----- Recorded information -----
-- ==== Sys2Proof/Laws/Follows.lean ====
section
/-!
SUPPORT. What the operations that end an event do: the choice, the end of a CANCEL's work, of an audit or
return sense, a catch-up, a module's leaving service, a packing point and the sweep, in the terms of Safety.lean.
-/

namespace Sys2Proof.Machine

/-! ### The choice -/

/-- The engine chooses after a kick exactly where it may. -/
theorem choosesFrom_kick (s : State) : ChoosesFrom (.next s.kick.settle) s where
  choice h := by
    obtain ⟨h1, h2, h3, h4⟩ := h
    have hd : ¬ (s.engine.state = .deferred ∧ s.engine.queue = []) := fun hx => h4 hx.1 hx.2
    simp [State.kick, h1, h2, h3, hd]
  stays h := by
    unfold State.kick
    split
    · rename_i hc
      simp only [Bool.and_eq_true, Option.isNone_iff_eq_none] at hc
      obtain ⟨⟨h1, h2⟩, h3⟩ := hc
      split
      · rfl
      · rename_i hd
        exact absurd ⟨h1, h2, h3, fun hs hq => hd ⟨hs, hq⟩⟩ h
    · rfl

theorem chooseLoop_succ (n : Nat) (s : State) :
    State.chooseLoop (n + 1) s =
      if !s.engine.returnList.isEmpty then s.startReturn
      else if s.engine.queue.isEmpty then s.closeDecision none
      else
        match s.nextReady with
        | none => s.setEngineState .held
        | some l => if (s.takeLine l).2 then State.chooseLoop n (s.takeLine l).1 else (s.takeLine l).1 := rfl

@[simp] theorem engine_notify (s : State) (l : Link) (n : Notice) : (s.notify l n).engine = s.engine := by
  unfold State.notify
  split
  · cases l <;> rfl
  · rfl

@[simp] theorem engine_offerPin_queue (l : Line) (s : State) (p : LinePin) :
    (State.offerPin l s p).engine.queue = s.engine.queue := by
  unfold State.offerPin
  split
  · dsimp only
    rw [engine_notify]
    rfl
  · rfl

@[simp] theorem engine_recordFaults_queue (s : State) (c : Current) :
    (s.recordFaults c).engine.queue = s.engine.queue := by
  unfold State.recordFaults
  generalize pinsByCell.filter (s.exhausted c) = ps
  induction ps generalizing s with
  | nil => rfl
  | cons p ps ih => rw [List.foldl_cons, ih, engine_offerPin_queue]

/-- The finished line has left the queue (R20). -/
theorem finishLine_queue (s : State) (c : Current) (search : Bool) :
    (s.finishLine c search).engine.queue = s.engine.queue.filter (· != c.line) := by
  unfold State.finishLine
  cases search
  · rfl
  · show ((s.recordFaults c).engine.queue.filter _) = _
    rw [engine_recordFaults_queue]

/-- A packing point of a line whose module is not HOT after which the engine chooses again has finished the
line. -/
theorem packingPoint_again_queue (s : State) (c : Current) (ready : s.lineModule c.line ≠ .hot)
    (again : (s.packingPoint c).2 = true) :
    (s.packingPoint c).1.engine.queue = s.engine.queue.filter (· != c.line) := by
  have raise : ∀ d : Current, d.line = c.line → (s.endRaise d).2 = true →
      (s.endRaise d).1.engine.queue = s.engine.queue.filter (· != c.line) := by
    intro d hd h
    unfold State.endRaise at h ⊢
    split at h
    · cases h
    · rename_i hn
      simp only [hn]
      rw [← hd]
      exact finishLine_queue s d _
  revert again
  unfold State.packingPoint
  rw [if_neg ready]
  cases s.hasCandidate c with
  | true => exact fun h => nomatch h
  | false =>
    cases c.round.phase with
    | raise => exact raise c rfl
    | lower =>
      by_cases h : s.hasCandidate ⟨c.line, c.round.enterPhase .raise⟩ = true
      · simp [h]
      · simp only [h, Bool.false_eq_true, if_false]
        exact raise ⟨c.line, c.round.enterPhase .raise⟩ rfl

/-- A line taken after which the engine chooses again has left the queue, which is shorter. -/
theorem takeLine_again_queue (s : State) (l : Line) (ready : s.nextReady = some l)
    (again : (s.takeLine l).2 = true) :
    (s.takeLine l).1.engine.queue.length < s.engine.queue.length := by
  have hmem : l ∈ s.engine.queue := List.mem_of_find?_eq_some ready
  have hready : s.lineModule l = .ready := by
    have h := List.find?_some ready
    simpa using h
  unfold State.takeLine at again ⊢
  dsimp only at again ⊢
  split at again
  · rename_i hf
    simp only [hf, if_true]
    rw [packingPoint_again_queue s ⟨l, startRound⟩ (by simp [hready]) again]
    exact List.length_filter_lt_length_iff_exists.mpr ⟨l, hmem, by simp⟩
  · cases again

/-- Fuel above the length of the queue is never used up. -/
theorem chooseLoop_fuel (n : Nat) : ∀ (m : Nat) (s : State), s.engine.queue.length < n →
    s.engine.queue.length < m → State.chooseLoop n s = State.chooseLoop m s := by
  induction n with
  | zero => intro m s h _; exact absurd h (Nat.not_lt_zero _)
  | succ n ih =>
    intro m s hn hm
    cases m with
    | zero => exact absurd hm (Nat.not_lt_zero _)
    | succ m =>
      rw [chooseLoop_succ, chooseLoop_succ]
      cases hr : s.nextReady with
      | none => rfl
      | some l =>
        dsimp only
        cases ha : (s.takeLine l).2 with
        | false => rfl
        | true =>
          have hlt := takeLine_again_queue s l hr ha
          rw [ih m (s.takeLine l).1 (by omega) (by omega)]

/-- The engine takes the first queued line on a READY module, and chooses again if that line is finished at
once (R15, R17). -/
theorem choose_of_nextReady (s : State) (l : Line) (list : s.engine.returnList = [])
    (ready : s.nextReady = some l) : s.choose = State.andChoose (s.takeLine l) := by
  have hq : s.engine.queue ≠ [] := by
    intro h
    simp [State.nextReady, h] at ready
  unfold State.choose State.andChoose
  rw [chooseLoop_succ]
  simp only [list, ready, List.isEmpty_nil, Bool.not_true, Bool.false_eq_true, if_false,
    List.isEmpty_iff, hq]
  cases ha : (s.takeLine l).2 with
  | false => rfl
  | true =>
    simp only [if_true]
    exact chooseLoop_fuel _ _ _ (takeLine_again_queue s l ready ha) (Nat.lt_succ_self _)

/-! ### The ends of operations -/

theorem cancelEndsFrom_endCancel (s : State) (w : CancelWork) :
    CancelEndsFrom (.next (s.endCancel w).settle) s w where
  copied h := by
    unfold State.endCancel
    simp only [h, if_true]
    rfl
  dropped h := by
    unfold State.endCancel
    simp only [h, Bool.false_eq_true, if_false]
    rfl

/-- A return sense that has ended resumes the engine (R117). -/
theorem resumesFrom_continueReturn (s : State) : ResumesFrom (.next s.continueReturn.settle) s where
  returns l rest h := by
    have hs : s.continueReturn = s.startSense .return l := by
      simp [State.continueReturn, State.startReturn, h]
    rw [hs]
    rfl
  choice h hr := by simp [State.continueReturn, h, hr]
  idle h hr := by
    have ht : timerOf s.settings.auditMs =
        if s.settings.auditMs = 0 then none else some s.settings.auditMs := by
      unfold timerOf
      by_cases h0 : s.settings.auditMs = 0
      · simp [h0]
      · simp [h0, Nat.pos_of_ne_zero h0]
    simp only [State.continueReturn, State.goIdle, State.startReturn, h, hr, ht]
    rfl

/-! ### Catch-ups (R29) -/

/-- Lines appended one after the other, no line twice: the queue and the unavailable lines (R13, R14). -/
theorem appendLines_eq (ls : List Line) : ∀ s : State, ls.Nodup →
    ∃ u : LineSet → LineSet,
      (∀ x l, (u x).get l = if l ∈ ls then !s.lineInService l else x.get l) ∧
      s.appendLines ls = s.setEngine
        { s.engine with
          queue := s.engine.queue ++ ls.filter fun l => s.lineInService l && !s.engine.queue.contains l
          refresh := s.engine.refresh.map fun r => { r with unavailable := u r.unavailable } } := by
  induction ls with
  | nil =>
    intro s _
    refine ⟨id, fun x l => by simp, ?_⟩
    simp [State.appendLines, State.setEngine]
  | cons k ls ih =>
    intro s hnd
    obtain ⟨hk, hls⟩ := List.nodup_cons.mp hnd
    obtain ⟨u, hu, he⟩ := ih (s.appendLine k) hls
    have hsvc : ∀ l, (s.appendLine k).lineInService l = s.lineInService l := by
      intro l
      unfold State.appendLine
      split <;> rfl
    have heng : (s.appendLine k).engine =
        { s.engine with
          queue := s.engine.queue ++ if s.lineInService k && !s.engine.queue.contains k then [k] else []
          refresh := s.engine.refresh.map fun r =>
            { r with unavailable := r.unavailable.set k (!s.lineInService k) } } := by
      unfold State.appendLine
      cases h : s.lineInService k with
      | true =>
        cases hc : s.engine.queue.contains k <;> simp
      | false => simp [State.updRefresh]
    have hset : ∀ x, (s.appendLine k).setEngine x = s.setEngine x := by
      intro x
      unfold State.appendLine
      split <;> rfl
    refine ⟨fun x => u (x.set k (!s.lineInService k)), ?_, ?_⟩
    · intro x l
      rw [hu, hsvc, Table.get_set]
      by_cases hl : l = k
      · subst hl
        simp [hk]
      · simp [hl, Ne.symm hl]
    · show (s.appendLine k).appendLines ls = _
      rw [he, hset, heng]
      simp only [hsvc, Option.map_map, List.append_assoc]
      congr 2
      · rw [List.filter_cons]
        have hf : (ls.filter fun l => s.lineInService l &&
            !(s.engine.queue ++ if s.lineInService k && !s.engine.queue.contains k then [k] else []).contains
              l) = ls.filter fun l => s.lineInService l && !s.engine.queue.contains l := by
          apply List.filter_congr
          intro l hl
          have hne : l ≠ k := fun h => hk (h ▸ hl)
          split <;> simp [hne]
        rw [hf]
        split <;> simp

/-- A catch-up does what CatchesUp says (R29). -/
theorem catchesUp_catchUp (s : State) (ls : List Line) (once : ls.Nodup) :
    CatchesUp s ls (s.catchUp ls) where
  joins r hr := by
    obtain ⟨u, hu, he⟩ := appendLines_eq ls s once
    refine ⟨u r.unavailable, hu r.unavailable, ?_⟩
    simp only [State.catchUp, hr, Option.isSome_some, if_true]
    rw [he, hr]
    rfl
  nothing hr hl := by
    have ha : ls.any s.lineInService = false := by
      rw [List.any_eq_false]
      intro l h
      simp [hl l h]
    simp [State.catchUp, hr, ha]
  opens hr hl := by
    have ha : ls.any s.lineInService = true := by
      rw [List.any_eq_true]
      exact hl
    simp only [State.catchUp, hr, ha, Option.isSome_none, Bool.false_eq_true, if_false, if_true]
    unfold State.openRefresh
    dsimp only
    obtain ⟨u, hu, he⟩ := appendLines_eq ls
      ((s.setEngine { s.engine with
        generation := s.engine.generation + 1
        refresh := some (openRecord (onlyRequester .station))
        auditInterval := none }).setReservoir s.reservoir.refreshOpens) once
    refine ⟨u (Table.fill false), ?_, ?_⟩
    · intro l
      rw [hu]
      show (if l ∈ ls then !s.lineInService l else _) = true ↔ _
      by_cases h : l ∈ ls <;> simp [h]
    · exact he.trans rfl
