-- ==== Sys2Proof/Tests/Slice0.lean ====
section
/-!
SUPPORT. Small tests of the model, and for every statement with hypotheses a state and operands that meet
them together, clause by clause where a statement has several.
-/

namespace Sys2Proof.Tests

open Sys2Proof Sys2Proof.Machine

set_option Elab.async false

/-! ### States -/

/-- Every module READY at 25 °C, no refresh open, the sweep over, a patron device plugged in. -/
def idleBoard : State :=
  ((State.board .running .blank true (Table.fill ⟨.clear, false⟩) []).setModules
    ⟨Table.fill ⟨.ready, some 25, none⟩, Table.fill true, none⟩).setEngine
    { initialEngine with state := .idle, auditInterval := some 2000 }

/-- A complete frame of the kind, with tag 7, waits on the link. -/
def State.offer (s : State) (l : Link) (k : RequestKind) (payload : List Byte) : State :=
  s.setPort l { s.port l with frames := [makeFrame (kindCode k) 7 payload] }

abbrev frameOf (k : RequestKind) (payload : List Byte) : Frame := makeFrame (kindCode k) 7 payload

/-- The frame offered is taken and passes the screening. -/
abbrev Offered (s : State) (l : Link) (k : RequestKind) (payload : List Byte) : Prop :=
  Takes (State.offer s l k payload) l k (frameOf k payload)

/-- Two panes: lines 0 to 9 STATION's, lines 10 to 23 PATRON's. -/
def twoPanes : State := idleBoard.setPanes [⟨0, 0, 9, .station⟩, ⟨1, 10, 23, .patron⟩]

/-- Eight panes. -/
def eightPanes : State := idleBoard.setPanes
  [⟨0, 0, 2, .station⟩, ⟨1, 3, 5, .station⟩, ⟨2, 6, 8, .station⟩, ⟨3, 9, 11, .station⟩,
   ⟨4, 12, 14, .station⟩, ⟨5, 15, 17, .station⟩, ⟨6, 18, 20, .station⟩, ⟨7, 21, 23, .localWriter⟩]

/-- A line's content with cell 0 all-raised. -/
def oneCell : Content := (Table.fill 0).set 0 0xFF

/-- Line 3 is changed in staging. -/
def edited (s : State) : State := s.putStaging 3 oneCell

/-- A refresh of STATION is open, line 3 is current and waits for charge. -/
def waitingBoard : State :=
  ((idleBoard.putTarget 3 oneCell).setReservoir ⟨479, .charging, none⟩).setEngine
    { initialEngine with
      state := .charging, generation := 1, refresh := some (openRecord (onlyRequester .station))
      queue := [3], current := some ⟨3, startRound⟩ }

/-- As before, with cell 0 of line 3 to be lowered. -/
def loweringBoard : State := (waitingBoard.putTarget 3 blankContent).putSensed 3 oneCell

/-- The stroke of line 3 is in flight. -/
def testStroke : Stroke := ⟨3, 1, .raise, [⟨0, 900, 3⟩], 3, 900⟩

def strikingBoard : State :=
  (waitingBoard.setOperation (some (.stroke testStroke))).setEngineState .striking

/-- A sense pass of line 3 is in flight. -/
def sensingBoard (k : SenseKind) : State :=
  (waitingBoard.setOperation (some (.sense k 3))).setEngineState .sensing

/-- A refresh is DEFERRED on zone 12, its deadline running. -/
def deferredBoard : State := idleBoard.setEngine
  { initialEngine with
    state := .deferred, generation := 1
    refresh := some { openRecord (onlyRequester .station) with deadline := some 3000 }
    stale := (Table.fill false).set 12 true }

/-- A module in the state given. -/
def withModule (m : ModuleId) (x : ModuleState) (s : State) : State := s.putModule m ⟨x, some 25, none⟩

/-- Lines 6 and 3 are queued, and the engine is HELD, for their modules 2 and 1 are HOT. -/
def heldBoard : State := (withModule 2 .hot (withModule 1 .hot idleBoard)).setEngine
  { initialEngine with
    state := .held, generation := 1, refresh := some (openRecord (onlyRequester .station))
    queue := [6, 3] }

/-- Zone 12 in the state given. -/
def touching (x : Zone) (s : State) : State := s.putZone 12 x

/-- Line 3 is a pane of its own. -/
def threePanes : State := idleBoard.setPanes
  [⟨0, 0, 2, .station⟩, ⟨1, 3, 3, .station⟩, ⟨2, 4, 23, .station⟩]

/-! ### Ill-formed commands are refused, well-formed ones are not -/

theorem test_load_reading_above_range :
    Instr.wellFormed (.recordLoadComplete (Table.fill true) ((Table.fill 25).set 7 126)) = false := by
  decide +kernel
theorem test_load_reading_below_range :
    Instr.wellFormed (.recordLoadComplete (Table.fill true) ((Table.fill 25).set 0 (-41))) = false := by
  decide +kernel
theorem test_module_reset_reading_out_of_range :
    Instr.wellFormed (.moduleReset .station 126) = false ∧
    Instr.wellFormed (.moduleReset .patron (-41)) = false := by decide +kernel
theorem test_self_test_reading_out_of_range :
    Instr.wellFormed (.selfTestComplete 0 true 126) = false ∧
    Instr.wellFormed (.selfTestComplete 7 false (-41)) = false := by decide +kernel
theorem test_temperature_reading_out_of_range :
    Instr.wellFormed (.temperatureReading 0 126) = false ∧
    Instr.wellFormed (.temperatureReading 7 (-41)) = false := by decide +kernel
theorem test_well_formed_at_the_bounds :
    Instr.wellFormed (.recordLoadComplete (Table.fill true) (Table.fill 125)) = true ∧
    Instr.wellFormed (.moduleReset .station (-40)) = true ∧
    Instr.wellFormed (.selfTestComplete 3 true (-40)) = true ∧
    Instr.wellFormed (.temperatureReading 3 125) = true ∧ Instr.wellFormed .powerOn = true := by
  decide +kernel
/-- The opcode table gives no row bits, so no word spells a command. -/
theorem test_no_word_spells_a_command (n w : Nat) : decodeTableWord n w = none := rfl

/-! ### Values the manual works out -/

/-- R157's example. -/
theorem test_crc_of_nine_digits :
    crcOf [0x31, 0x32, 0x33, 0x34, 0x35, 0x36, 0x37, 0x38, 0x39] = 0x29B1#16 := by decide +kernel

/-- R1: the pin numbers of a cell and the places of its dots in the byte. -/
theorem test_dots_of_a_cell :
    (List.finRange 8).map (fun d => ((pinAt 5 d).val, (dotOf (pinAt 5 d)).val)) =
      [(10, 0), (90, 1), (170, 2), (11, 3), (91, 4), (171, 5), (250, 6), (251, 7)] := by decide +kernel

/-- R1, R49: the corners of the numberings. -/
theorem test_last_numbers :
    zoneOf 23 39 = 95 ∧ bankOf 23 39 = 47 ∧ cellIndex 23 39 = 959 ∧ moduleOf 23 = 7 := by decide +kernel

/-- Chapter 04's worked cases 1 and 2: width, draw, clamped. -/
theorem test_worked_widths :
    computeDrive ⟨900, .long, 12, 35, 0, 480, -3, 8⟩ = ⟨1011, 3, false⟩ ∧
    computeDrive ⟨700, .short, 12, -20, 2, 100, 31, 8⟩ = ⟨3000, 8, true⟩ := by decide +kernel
-----
-- The problem --
Only lines with the word "once" count here; copy every one from the records.

-- Written reply --
once (R15, R17). -/
theorem catchesUp_catchUp (s : State) (ls : List Line) (once : ls.Nodup) :
    obtain ⟨u, hu, he⟩ := appendLines_eq ls s once
        auditInterval := none }).setReservoir s.reservoir.refreshOpens) once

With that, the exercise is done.